## Data Understanding

Data understanding is one of the key phases of CRISP-ML(Q). It involves getting familiar with the available data, assessing its quality, and gaining insights into its structure and content. The goal of this phase is to establish a solid foundation for subsequent data mining tasks.

Here are the main steps involved in the data understanding phase of CRISP-DM:

1. Initial Data Collection: In this step, you gather all the relevant data sources that are available for your analysis. This may include databases, files, spreadsheets, or any other data repositories.

2. Describe Data: You examine the collected data to gain an understanding of its general properties. This involves summarizing the data's format, size, and the number of records or instances. It also includes identifying the data types (numeric, categorical, etc.) and the presence of missing values or outliers.

3. Explore Data: Here, you perform a more in-depth exploration of the data to uncover patterns, relationships, or interesting characteristics.

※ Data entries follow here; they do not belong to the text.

/-- Settles O28: the length is tested where the dwell did not complete, and the burst is long enough to be queued. -/
theorem maxLenForcesBurst : Obligations.MaxLenForcesBurst := by
  intro w s hrun hroom hgst hdwell hmax hmin
  rw [exec_sample_of_maxLen hrun hroom hgst hdwell hmax]
  exact congrArg Host.Outcome.next (finalize_of_minLen_le true hmin)

/-- Settles O29: by what finalizes the burst, which is too short to be queued. -/
theorem shortBurstIsDiscarded : Obligations.ShortBurstIsDiscarded := by
  rintro w s hrun hroom hgst (⟨hdwell, hshort⟩ | ⟨hdwell, hmax, hshort⟩)
  · rw [exec_sample_of_dwell hrun hroom hgst hdwell]
    exact congrArg Host.Outcome.next (finalize_of_short false hshort)
  · rw [exec_sample_of_maxLen hrun hroom hgst hdwell hmax]
    exact congrArg Host.Outcome.next (finalize_of_short true hshort)

/-! An envelope of samples (R108) -/

/-- The gate `buf.length` samples after the idle state `s`, in a burst that began at the first of them. -/
def inBurst (s : State) (buf : List Word) (q : Nat) : State :=
  { s with
    sampleIndex := s.sampleIndex + BitVec.ofNat 64 buf.length
    gate := ⟨.accumulating, s.sampleIndex, buf, q, s.expect⟩ }

/-- Feeding one word and then the others. -/
theorem feed_cons_of_next {w : Word} {s t : State} (h : exec (.sample w) s = .next t) (ws : List Word) :
    feed (w :: ws) s = feed ws t := by
  rw [feed, h]

/-- Feeding one sequence after another. -/
theorem feed_append (xs ys : List Word) (s : State) : feed (xs ++ ys) s = (feed xs s).bind (feed ys) := by
  induction xs generalizing s with
  | nil => rfl
  | cons w ws ih =>
    rw [List.cons_append, feed, feed]
    cases exec (.sample w) s with
    | next t => exact ih t
    | fault _ | refused _ => rfl

/-- A sample of the burst that finalizes nothing. -/
theorem exec_sample_inBurst {s : State} {w : Word} {buf : List Word} {q : Nat} (hrun : s.running = true)
    (hroom : s.bq.length ≠ 2) (hdwell : quietCount (inBurst s buf q) w ≠ s.active.dwell.toNat)
    (hmax : buf.length + 1 ≠ s.active.maxLen.toNat) :
    exec (.sample w) (inBurst s buf q)
      = .next (inBurst s (buf ++ [w]) (quietCount (inBurst s buf q) w)) := by
  have h := sampleInsideBurstAccumulates w (inBurst s buf q) hrun hroom rfl hdwell hmax
  rw [h, inBurst, inBurst, List.length_append, List.length_singleton, BitVec.ofNat_add, ← add_assoc]
  rfl

/-- Samples above the exit threshold, fewer than MAX_LEN, only make the burst longer. -/
theorem feed_inBurst_of_loud {s : State} {loud : List Word} {buf : List Word} (hrun : s.running = true)
    (hroom : s.bq.length ≠ 2) (hdwell : 0 < s.active.dwell.toNat) (hloud : ∀ w ∈ loud, ¬ AtOrBelowExit s w)
    (hmax : buf.length + loud.length < s.active.maxLen.toNat) :
    feed loud (inBurst s buf 0) = some (inBurst s (buf ++ loud) 0) := by
  induction loud generalizing buf with
  | nil => rw [List.append_nil, feed]
  | cons w ws ih =>
    obtain ⟨hw, hws⟩ := List.forall_mem_cons.1 hloud
    rw [List.length_cons] at hmax
    have hcount : quietCount (inBurst s buf 0) w = 0 := quietCount_of_not_quiet hw
    rw [feed_cons_of_next (exec_sample_inBurst hrun hroom (by omega) (by omega)), hcount,
      ih hws (by rw [List.length_append, List.length_singleton]; omega), List.append_assoc, List.singleton_append]

/-- Quiet samples that complete neither the dwell nor MAX_LEN make the burst and its quiet run longer. -/
theorem feed_inBurst_of_quiet {s : State} {tail : List Word} {buf : List Word} {q : Nat} (hrun : s.running = true)
    (hroom : s.bq.length ≠ 2) (hquiet : ∀ w ∈ tail, AtOrBelowExit s w)
    (hdwell : q + tail.length < s.active.dwell.toNat)
    (hmax : buf.length + tail.length < s.active.maxLen.toNat) :
    feed tail (inBurst s buf q) = some (inBurst s (buf ++ tail) (q + tail.length)) := by
  induction tail generalizing buf q with
  | nil => rw [List.append_nil, feed]; rfl
  | cons w ws ih =>
    obtain ⟨hw, hws⟩ := List.forall_mem_cons.1 hquiet
    rw [List.length_cons] at hmax hdwell
    have hcount : quietCount (inBurst s buf q) w = q + 1 := quietCount_of_quiet hw
    rw [feed_cons_of_next (exec_sample_inBurst hrun hroom (by omega) (by omega)), hcount,
      ih hws (by omega) (by rw [List.length_append, List.length_singleton]; omega), List.append_assoc,
      List.singleton_append, List.length_cons, add_assoc, add_comm 1]
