-- ==== Sys2Proof/Syntax.lean ====
section
/-! DEFINITION. Syntax: every operation of the opcode table, one constructor of Instr per row. An
instruction of a stream carries its guard and sync field (R162-R164) and, where it is a double, its
semaphore fields (R165). An element operation carries its register codes (R180). The events of hosts,
Kiln, dispatchers and units carry what they act on. -/

namespace Sys2Proof

/-- The four sequencers of a core, in index order (R21). -/
inductive Seq where
  | k | l | c | s
  deriving DecidableEq, Repr, Inhabited

/-- The type codes 0x00 to 0x12 of R65. -/
inductive Ty where
  | i8 | i16 | i32 | i64 | n8 | n16 | n32 | n64 | f16 | bf16 | f32 | f64 | c64
  | e4m3 | e5m2 | e3m2 | e2m3 | e2m1 | mxi8
  deriving DecidableEq, Repr, Inhabited

/-- Rounding modes of R73. -/
inductive RMode where
  | rne | rtz | rup | rdn | sr
  deriving DecidableEq, Repr, Inhabited

/-- Scopes of R127. -/
inductive Scope where
  | seq | core | clu | die | dev | sys
  deriving DecidableEq, Repr, Inhabited

/-- Fence kinds of R132. -/
inductive FenceKind where
  | ll | ls | ss | sl | full
  deriving DecidableEq, Repr, Inhabited

/-- Conditions of R175. -/
inductive Cond where
  | eq | ne | lt | le | gt | ge | ltn | len | gtn | gen
  deriving DecidableEq, Repr, Inhabited

/-- Compare conditions of the element operation FCMP (R301). -/
inductive FCond where
  | eq | ne | lt | le | gt | ge | uo | ord
  deriving DecidableEq, Repr, Inhabited

/-- Atomic operations of R315 that both AMO and AMRED accept. -/
inductive AmOp where
  | add | and | or | xor | min | max | minn | maxn | fadd
  deriving DecidableEq, Repr, Inhabited

/-- Operations of AMO: those of AMRED and swap (R315). -/
inductive AmoOp where
  | plain (op : AmOp) | swap
  deriving DecidableEq, Repr, Inhabited

/-- The ordering of an atomic (R177). -/
inductive AmOrd where
  | none | acq (sc : Scope) | rel (sc : Scope)
  deriving DecidableEq, Repr, Inhabited

/-- The special registers of R206. -/
inductive SReg where
  | coreid | argbase | argptr | entry | stage | jobid | launchid | cont | linkbase | tframe | hvec
  | cycle | freeze | epoch | xvtab | xvpool | coretemp | coredroop | coreproc | dietemp
  deriving DecidableEq, Repr, Inhabited

/-- The eight ports, in the order of their codes (R170). -/
inductive Port where
  | ma | md | ri | ro | pi | po | ci | co
  deriving DecidableEq, Repr, Inhabited

/-- Width code of LD, ST, LDA and STA (R176): log2 of the bytes, and whether a load zero-extends. -/
structure MWidth where
  zext : Bool
  log2 : BitVec 2
  deriving DecidableEq, Repr, Inhabited

/-- Guard and sync field of an instruction (R162-R164). -/
structure Hdr where
  guard : BitVec 5
  gneg : Bool
  pop : BitVec 3
  push : BitVec 3
  deriving DecidableEq, Repr, Inhabited

/-- Semaphore fields of a double (R165). -/
structure Sem where
  waitsem : BitVec 8
  thresh : BitVec 16
  sigsem : BitVec 8
  inc : BitVec 8
  deriving DecidableEq, Repr, Inhabited

/-- A field of an instruction's first doubleword that a wheel may rotate (R168). -/
inductive RotFld where
  | a | b | c
  deriving DecidableEq, Repr, Inhabited

/-- A rotation descriptor of R168; len and pos hold the encoded values, one less than what they mean. -/
structure Rot where
  lenM1 : BitVec 4
  fld : RotFld
  posM1 : BitVec 6
  deriving DecidableEq, Repr, Inhabited

/-- The trip source of a WHEEL (R168). -/
inductive Trip where
  | imm (n : BitVec 18) | reg (r : BitVec 5) | token
  deriving DecidableEq, Repr, Inhabited

/-- Dequantise target of the load half-chain (R241). -/
inductive Dq where
  | none | f32 | bf16 | f16
  deriving DecidableEq, Repr, Inhabited

/-- Destination of TLD (R178). -/
inductive TDst where
  | q (n : BitVec 3) | w (n : BitVec 1)
  deriving DecidableEq, Repr, Inhabited

/-- Options of a load half (R241). tr holds the two transposed levels when the transpose is on. -/
structure LoadHalf where
  conj : Bool
  tr : Option (BitVec 3 × BitVec 3)
  sc : BitVec 5
  dq : Dq
  deriving DecidableEq, Repr, Inhabited

/-- Reduce stage of a store half (R244). -/
inductive Red where
  | none | add | max | min
  deriving DecidableEq, Repr, Inhabited

/-- Options of a store half (R244). -/
structure StoreHalf where
  sc : BitVec 5
  seed : BitVec 5
  ovf : Bool
  mode : RMode
  inTy : Ty
  red : Red
  deriving DecidableEq, Repr, Inhabited

/-- The half that eng[63] of TCPY selects (R248). -/
inductive CpyHalf where
  | load (h : LoadHalf) | store (h : StoreHalf)
  deriving DecidableEq, Repr, Inhabited

/-- An accumulator range as encoded: first line, and line count less one (R170). -/
structure ZRange where
  first : BitVec 11
  cntM1 : BitVec 11
  deriving DecidableEq, Repr, Inhabited

/-- Operation of TRED (R274). -/
inductive RedOp where
  | add | max | min | chain
  deriving DecidableEq, Repr, Inhabited

/-- Lines field of MDRAIN (R265). -/
inductive Lines where
  | f32 | f64 | c64
  deriving DecidableEq, Repr, Inhabited

/-- Target of FCVT (R304). -/
inductive CvtTy where
  | i32 | n32 | f16 | bf16 | f32
  deriving DecidableEq, Repr, Inhabited

/-- Rounding mode of FCVT: those of R73 without the stochastic one (R304). -/
inductive CvtMode where
  | rne | rtz | rup | rdn
  deriving DecidableEq, Repr, Inhabited

/-- Delivery modes of the transport (R350). -/
inductive Delivery where
  | rod | rud | rudi | uud
  deriving DecidableEq, Repr, Inhabited

/-- What every transport operation carries: its port, initiator, 24-bit job identifier, delivery mode, and
its place among the operations of its initiator, identifier and port (R144, R351). -/
structure Xfer where
  port : Fin 12
  initiator : Word
  ident : BitVec 24
  mode : Delivery
  tseq : Nat
  deriving DecidableEq, Repr, Inhabited

/-- Operation of a transport atomic: the set of R315, compare-and-swap, or another that the transport can name
(R355). -/
inductive TAtom where
  | amo (op : AmoOp) | cas (expected : Word) | other
  deriving DecidableEq, Repr, Inhabited

/-- A management request as SEND delivered it: its transport operation, header fields and body (R357). -/
structure Req where
  xfer : Xfer
  opcode : Byte
  tag : BitVec 32
  job : BitVec 32
  reservedZero : Bool
  lenField : BitVec 32
  body : List Byte
  deriving DecidableEq, Repr, Inhabited

/-- Where the patrol scrub works (R370): device memory by physical address, a scratchpad or accumulator
word of a core, or sync engine storage of a die. -/
inductive ScrubLoc where
  | mem (pa : Nat) | scratch (core : Fin 448) (word : Nat) | acc (core : Fin 448) (word : Nat) | sync (die : Fin 8)
  deriving DecidableEq, Repr, Inhabited

/-- Units of a core that execute commands (R23, R237). mac is the macro sequencer. -/
inductive CUnit where
  | mat | red | pass | copy | load | store | mac
  deriving DecidableEq, Repr, Inhabited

This can be done using statistical analysis, visualization techniques, or data profiling tools. The objective is to identify potential areas of interest and generate hypotheses for further analysis.

4. Verify Data Quality: Data quality is crucial for accurate analysis. In this step, you assess the quality of the data by examining its completeness, consistency, accuracy, and relevance. This may involve checking for duplicate records, data integrity issues, or inconsistencies across different sources.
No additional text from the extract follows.